____ The input

-- ==== Sys2Proof/Laws/State.lean ====
section
/-! SUPPORT. Laws/State.lean: what each named update of State leaves as it was, one lemma for each update and field (and for the reads of
register words, fields and threads), so that no proof unfolds a record update. -/

namespace Sys2Proof.Machine

/-! ## putR -/

@[simp] theorem State.putR_pending (s : State) (off : Nat) (w : Word) : (s.putR off w).pending = s.pending := rfl
@[simp] theorem State.putR_tsc (s : State) (off : Nat) (w : Word) : (s.putR off w).tsc = s.tsc := rfl
@[simp] theorem State.putR_stage (s : State) (off : Nat) (w : Word) : (s.putR off w).stage = s.stage := rfl
@[simp] theorem State.putR_up (s : State) (off : Nat) (w : Word) : (s.putR off w).up = s.up := rfl
@[simp] theorem State.putR_low (s : State) (off : Nat) (w : Word) : (s.putR off w).low = s.low := rfl
@[simp] theorem State.putR_shadow (s : State) (off : Nat) (w : Word) : (s.putR off w).shadow = s.shadow := rfl
@[simp] theorem State.putR_freeCtr (s : State) (off : Nat) (w : Word) : (s.putR off w).freeCtr = s.freeCtr := rfl
@[simp] theorem State.putR_mem (s : State) (off : Nat) (w : Word) : (s.putR off w).mem = s.mem := rfl
@[simp] theorem State.putR_seq (s : State) (off : Nat) (w : Word) : (s.putR off w).seq = s.seq := rfl
@[simp] theorem State.putR_ev (s : State) (off : Nat) (w : Word) : (s.putR off w).ev = s.ev := rfl
@[simp] theorem State.putR_led (s : State) (off : Nat) (w : Word) : (s.putR off w).led = s.led := rfl
@[simp] theorem State.putR_jr (s : State) (off : Nat) (w : Word) : (s.putR off w).jr = s.jr := rfl
@[simp] theorem State.putR_host (s : State) (off : Nat) (w : Word) : (s.putR off w).host = s.host := rfl
@[simp] theorem State.putR_rck (s : State) (off : Nat) (w : Word) : (s.putR off w).rck = s.rck := rfl
@[simp] theorem State.putR_prs (s : State) (off : Nat) (w : Word) : (s.putR off w).prs = s.prs := rfl
@[simp] theorem State.putR_cel (s : State) (off : Nat) (w : Word) : (s.putR off w).cel = s.cel := rfl
@[simp] theorem State.putR_nvm (s : State) (off : Nat) (w : Word) : (s.putR off w).nvm = s.nvm := rfl
@[simp] theorem State.putR_vin (s : State) (off : Nat) (w : Word) : (s.putR off w).vin = s.vin := rfl
@[simp] theorem State.putR_stn (s : State) (off : Nat) (w : Word) : (s.putR off w).stn = s.stn := rfl
@[simp] theorem State.putR_poly (s : State) (off : Nat) (w : Word) : (s.putR off w).poly = s.poly := rfl
@[simp] theorem State.putR_fbk (s : State) (off : Nat) (w : Word) : (s.putR off w).fbk = s.fbk := rfl
@[simp] theorem State.putR_probes (s : State) (off : Nat) (w : Word) : (s.putR off w).probes = s.probes := rfl
@[simp] theorem State.putR_pulses (s : State) (off : Nat) (w : Word) : (s.putR off w).pulses = s.pulses := rfl
@[simp] theorem State.putR_cmpAt (s : State) (off : Nat) (w : Word) : (s.putR off w).cmpAt = s.cmpAt := rfl
@[simp] theorem State.putR_mot (s : State) (off : Nat) (w : Word) : (s.putR off w).mot = s.mot := rfl
@[simp] theorem State.putR_brg (s : State) (off : Nat) (w : Word) : (s.putR off w).brg = s.brg := rfl
@[simp] theorem State.putR_axis (s : State) (off : Nat) (w : Word) : (s.putR off w).axis = s.axis := rfl
@[simp] theorem State.putR_jam (s : State) (off : Nat) (w : Word) : (s.putR off w).jam = s.jam := rfl
@[simp] theorem State.putR_cle (s : State) (off : Nat) (w : Word) : (s.putR off w).cle = s.cle := rfl
@[simp] theorem State.putR_heat (s : State) (off : Nat) (w : Word) : (s.putR off w).heat = s.heat := rfl
@[simp] theorem State.putR_fuse (s : State) (off : Nat) (w : Word) : (s.putR off w).fuse = s.fuse := rfl
@[simp] theorem State.putR_sec (s : State) (off : Nat) (w : Word) : (s.putR off w).sec = s.sec := rfl
@[simp] theorem State.putR_psq (s : State) (off : Nat) (w : Word) : (s.putR off w).psq = s.psq := rfl
@[simp] theorem State.putR_chn (s : State) (off : Nat) (w : Word) : (s.putR off w).chn = s.chn := rfl
@[simp] theorem State.putR_rst (s : State) (off : Nat) (w : Word) : (s.putR off w).rst = s.rst := rfl
@[simp] theorem State.putR_start (s : State) (off : Nat) (w : Word) : (s.putR off w).start = s.start := rfl
@[simp] theorem State.putR_lost (s : State) (off : Nat) (w : Word) : (s.putR off w).lost = s.lost := rfl
@[simp] theorem State.putR_bootEnded (s : State) (off : Nat) (w : Word) : (s.putR off w).bootEnded = s.bootEnded := rfl

/-! ## putF -/

@[simp] theorem State.putF_pending (s : State) (f : Fld) (v : Nat) : (s.putF f v).pending = s.pending := rfl
@[simp] theorem State.putF_tsc (s : State) (f : Fld) (v : Nat) : (s.putF f v).tsc = s.tsc := rfl
@[simp] theorem State.putF_stage (s : State) (f : Fld) (v : Nat) : (s.putF f v).stage = s.stage := rfl
@[simp] theorem State.putF_up (s : State) (f : Fld) (v : Nat) : (s.putF f v).up = s.up := rfl
@[simp] theorem State.putF_low (s : State) (f : Fld) (v : Nat) : (s.putF f v).low = s.low := rfl
@[simp] theorem State.putF_shadow (s : State) (f : Fld) (v : Nat) : (s.putF f v).shadow = s.shadow := rfl
@[simp] theorem State.putF_freeCtr (s : State) (f : Fld) (v : Nat) : (s.putF f v).freeCtr = s.freeCtr := rfl
@[simp] theorem State.putF_mem (s : State) (f : Fld) (v : Nat) : (s.putF f v).mem = s.mem := rfl
@[simp] theorem State.putF_seq (s : State) (f : Fld) (v : Nat) : (s.putF f v).seq = s.seq := rfl
@[simp] theorem State.putF_ev (s : State) (f : Fld) (v : Nat) : (s.putF f v).ev = s.ev := rfl
@[simp] theorem State.putF_led (s : State) (f : Fld) (v : Nat) : (s.putF f v).led = s.led := rfl
@[simp] theorem State.putF_jr (s : State) (f : Fld) (v : Nat) : (s.putF f v).jr = s.jr := rfl
@[simp] theorem State.putF_host (s : State) (f : Fld) (v : Nat) : (s.putF f v).host = s.host := rfl
@[simp] theorem State.putF_rck (s : State) (f : Fld) (v : Nat) : (s.putF f v).rck = s.rck := rfl
@[simp] theorem State.putF_prs (s : State) (f : Fld) (v : Nat) : (s.putF f v).prs = s.prs := rfl
@[simp] theorem State.putF_cel (s : State) (f : Fld) (v : Nat) : (s.putF f v).cel = s.cel := rfl
@[simp] theorem State.putF_nvm (s : State) (f : Fld) (v : Nat) : (s.putF f v).nvm = s.nvm := rfl
@[simp] theorem State.putF_vin (s : State) (f : Fld) (v : Nat) : (s.putF f v).vin = s.vin := rfl
@[simp] theorem State.putF_stn (s : State) (f : Fld) (v : Nat) : (s.putF f v).stn = s.stn := rfl
@[simp] theorem State.putF_poly (s : State) (f : Fld) (v : Nat) : (s.putF f v).poly = s.poly := rfl
@[simp] theorem State.putF_fbk (s : State) (f : Fld) (v : Nat) : (s.putF f v).fbk = s.fbk := rfl
@[simp] theorem State.putF_probes (s : State) (f : Fld) (v : Nat) : (s.putF f v).probes = s.probes := rfl
@[simp] theorem State.putF_pulses (s : State) (f : Fld) (v : Nat) : (s.putF f v).pulses = s.pulses := rfl
@[simp] theorem State.putF_cmpAt (s : State) (f : Fld) (v : Nat) : (s.putF f v).cmpAt = s.cmpAt := rfl
@[simp] theorem State.putF_mot (s : State) (f : Fld) (v : Nat) : (s.putF f v).mot = s.mot := rfl
@[simp] theorem State.putF_brg (s : State) (f : Fld) (v : Nat) : (s.putF f v).brg = s.brg := rfl
@[simp] theorem State.putF_axis (s : State) (f : Fld) (v : Nat) : (s.putF f v).axis = s.axis := rfl
@[simp] theorem State.putF_jam (s : State) (f : Fld) (v : Nat) : (s.putF f v).jam = s.jam := rfl
@[simp] theorem State.putF_cle (s : State) (f : Fld) (v : Nat) : (s.putF f v).cle = s.cle := rfl
@[simp] theorem State.putF_heat (s : State) (f : Fld) (v : Nat) : (s.putF f v).heat = s.heat := rfl
@[simp] theorem State.putF_fuse (s : State) (f : Fld) (v : Nat) : (s.putF f v).fuse = s.fuse := rfl
@[simp] theorem State.putF_sec (s : State) (f : Fld) (v : Nat) : (s.putF f v).sec = s.sec := rfl
@[simp] theorem State.putF_psq (s : State) (f : Fld) (v : Nat) : (s.putF f v).psq = s.psq := rfl
@[simp] theorem State.putF_chn (s : State) (f : Fld) (v : Nat) : (s.putF f v).chn = s.chn := rfl
@[simp] theorem State.putF_rst (s : State) (f : Fld) (v : Nat) : (s.putF f v).rst = s.rst := rfl
@[simp] theorem State.putF_start (s : State) (f : Fld) (v : Nat) : (s.putF f v).start = s.start := rfl
@[simp] theorem State.putF_lost (s : State) (f : Fld) (v : Nat) : (s.putF f v).lost = s.lost := rfl
@[simp] theorem State.putF_bootEnded (s : State) (f : Fld) (v : Nat) : (s.putF f v).bootEnded = s.bootEnded := rfl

________

Try it ▸
Find "w).bootEnded = s.bootEnded := rfl" in the entries above and copy that whole line exactly, then each line after it through the line that contains "v).stage = s.stage := rfl".

Response to the task ▸
@[simp] theorem State.putR_bootEnded (s : State) (off : Nat) (w : Word) : (s.putR off w).bootEnded = s.bootEnded := rfl

/-! ## putF -/

@[simp] theorem State.putF_pending (s : State) (f : Fld) (v : Nat) : (s.putF f v).pending = s.pending := rfl
@[simp] theorem State.putF_tsc (s : State) (f : Fld) (v : Nat) : (s.putF f v).tsc = s.tsc := rfl
@[simp] theorem State.putF_stage (s : State) (f : Fld) (v : Nat) : (s.putF f v).stage = s.stage := rfl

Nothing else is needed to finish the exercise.